I'm starting to look at some machine learning projects I've wanted to do for a while (ex: sock-puppet detection). This quickly leads to having to make decisions about data storage formats, i.e. csv, json, protobufs, etc. Left to my own devices, I'd probably use protos, but I don't want to be swimming upstream.
Are there any standards in wiki-land for how people store data? If there's some common way that "everybody does it", that's how I want to do it too. Or, does every project just do their own thing?
Hi Roy,
We had to evaluate data formats for event streaming systems as part of WMF's Modern Event Platform https://phabricator.wikimedia.org/T185233 program https://www.mediawiki.org/wiki/Wikimedia_Technology/Annual_Plans/FY2019/TEC2:_Modern_Event_Platform. The event streaming world mostly uses Avro, but there is plenty of Protobufs around too.
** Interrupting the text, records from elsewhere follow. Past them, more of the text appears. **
-- ==== Sys2Proof/Laws/State.lean ====
section
/-!
SUPPORT. What each updater of the state changes and what it leaves alone, so that no later proof
unfolds a record update. Every theorem `State.<updater>_kept` is the conjunction of one equation per
field that the updater leaves alone; `simp` uses each equation as a rule of its own.
-/

namespace Sys2Proof.Machine

/-! ### What an updater leaves alone -/

/-- What `setLane` leaves alone. -/
@[simp] theorem State.setLane_kept (s : State) (n : Nat) (x : LaneState) :
    (s.setLane n x).pending = s.pending ∧ (s.setLane n x).fresh = s.fresh ∧ (s.setLane n x).h = s.h ∧
    (s.setLane n x).m = s.m ∧ (s.setLane n x).u = s.u ∧ (s.setLane n x).cfg = s.cfg ∧
    (s.setLane n x).lock = s.lock ∧ (s.setLane n x).epoch = s.epoch ∧ (s.setLane n x).epochAt = s.epochAt ∧
    (s.setLane n x).creqs = s.creqs ∧ (s.setLane n x).commits = s.commits ∧
    (s.setLane n x).cstat = s.cstat ∧ (s.setLane n x).cseq = s.cseq ∧ (s.setLane n x).cap = s.cap ∧
    (s.setLane n x).cycle = s.cycle ∧ (s.setLane n x).chans = s.chans ∧ (s.setLane n x).eps = s.eps ∧
    (s.setLane n x).clusters = s.clusters ∧ (s.setLane n x).regions = s.regions ∧
    (s.setLane n x).asm_ = s.asm_ ∧ (s.setLane n x).streams = s.streams ∧ (s.setLane n x).ul0 = s.ul0 ∧
    (s.setLane n x).ul1 = s.ul1 ∧ (s.setLane n x).routes = s.routes ∧ (s.setLane n x).vault = s.vault ∧
    (s.setLane n x).alarm = s.alarm ∧ (s.setLane n x).nv = s.nv ∧ (s.setLane n x).upd = s.upd ∧
    (s.setLane n x).hoard = s.hoard ∧ (s.setLane n x).replay = s.replay ∧ (s.setLane n x).grid = s.grid ∧
    (s.setLane n x).mode = s.mode ∧ (s.setLane n x).tdo = s.tdo ∧ (s.setLane n x).chain = s.chain ∧
    (∀ k, (s.setLane n x).ep k = s.ep k) ∧ (∀ k, (s.setLane n x).region k = s.region k) ∧
    (∀ k, (s.setLane n x).cluster k = s.cluster k) ∧ (∀ k, (s.setLane n x).chan k = s.chan k) ∧
    (∀ k, (s.setLane n x).stream k = s.stream k) ∧ (∀ k, (s.setLane n x).route k = s.route k) ∧
    (∀ k, (s.setLane n x).endpoint k = s.endpoint k) ∧ (∀ k, (s.setLane n x).slot k = s.slot k) ∧
    (∀ p, (s.setLane n x).port p = s.port p) ∧ (∀ v, (s.setLane n x).uplink v = s.uplink v) :=
  by simp [State.setLane, State.ep, State.region, State.cluster, State.chan, State.stream,
    State.route, State.endpoint, State.slot, State.port, State.uplink]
We ultimately decided to use JSON with JSONSchema as our transport format. While lacking some advantages of the other binary options, JSON is just more ubiquitous and easier to work with in a distributed and open source focused developer community. (You don't need the schema to read the data.)
More reading: - Choose Schema Tech RFC https://phabricator.wikimedia.org/T198256 - An old JSON justification blog post https://blog.wikimedia.org/2017/01/13/json-hadoop-kafka/
Our choice of JSONSchema and JSON is mostly around canonical data schemas for in-flight data transport and protocols. For data at rest, it might make more sense to serialize into something completely different (we use Parquet in Hadoop for most data there). You can read some WIP documentation about how we use JSONSchema here https://wikitech.wikimedia.org/wiki/Event_Platform/Schemas.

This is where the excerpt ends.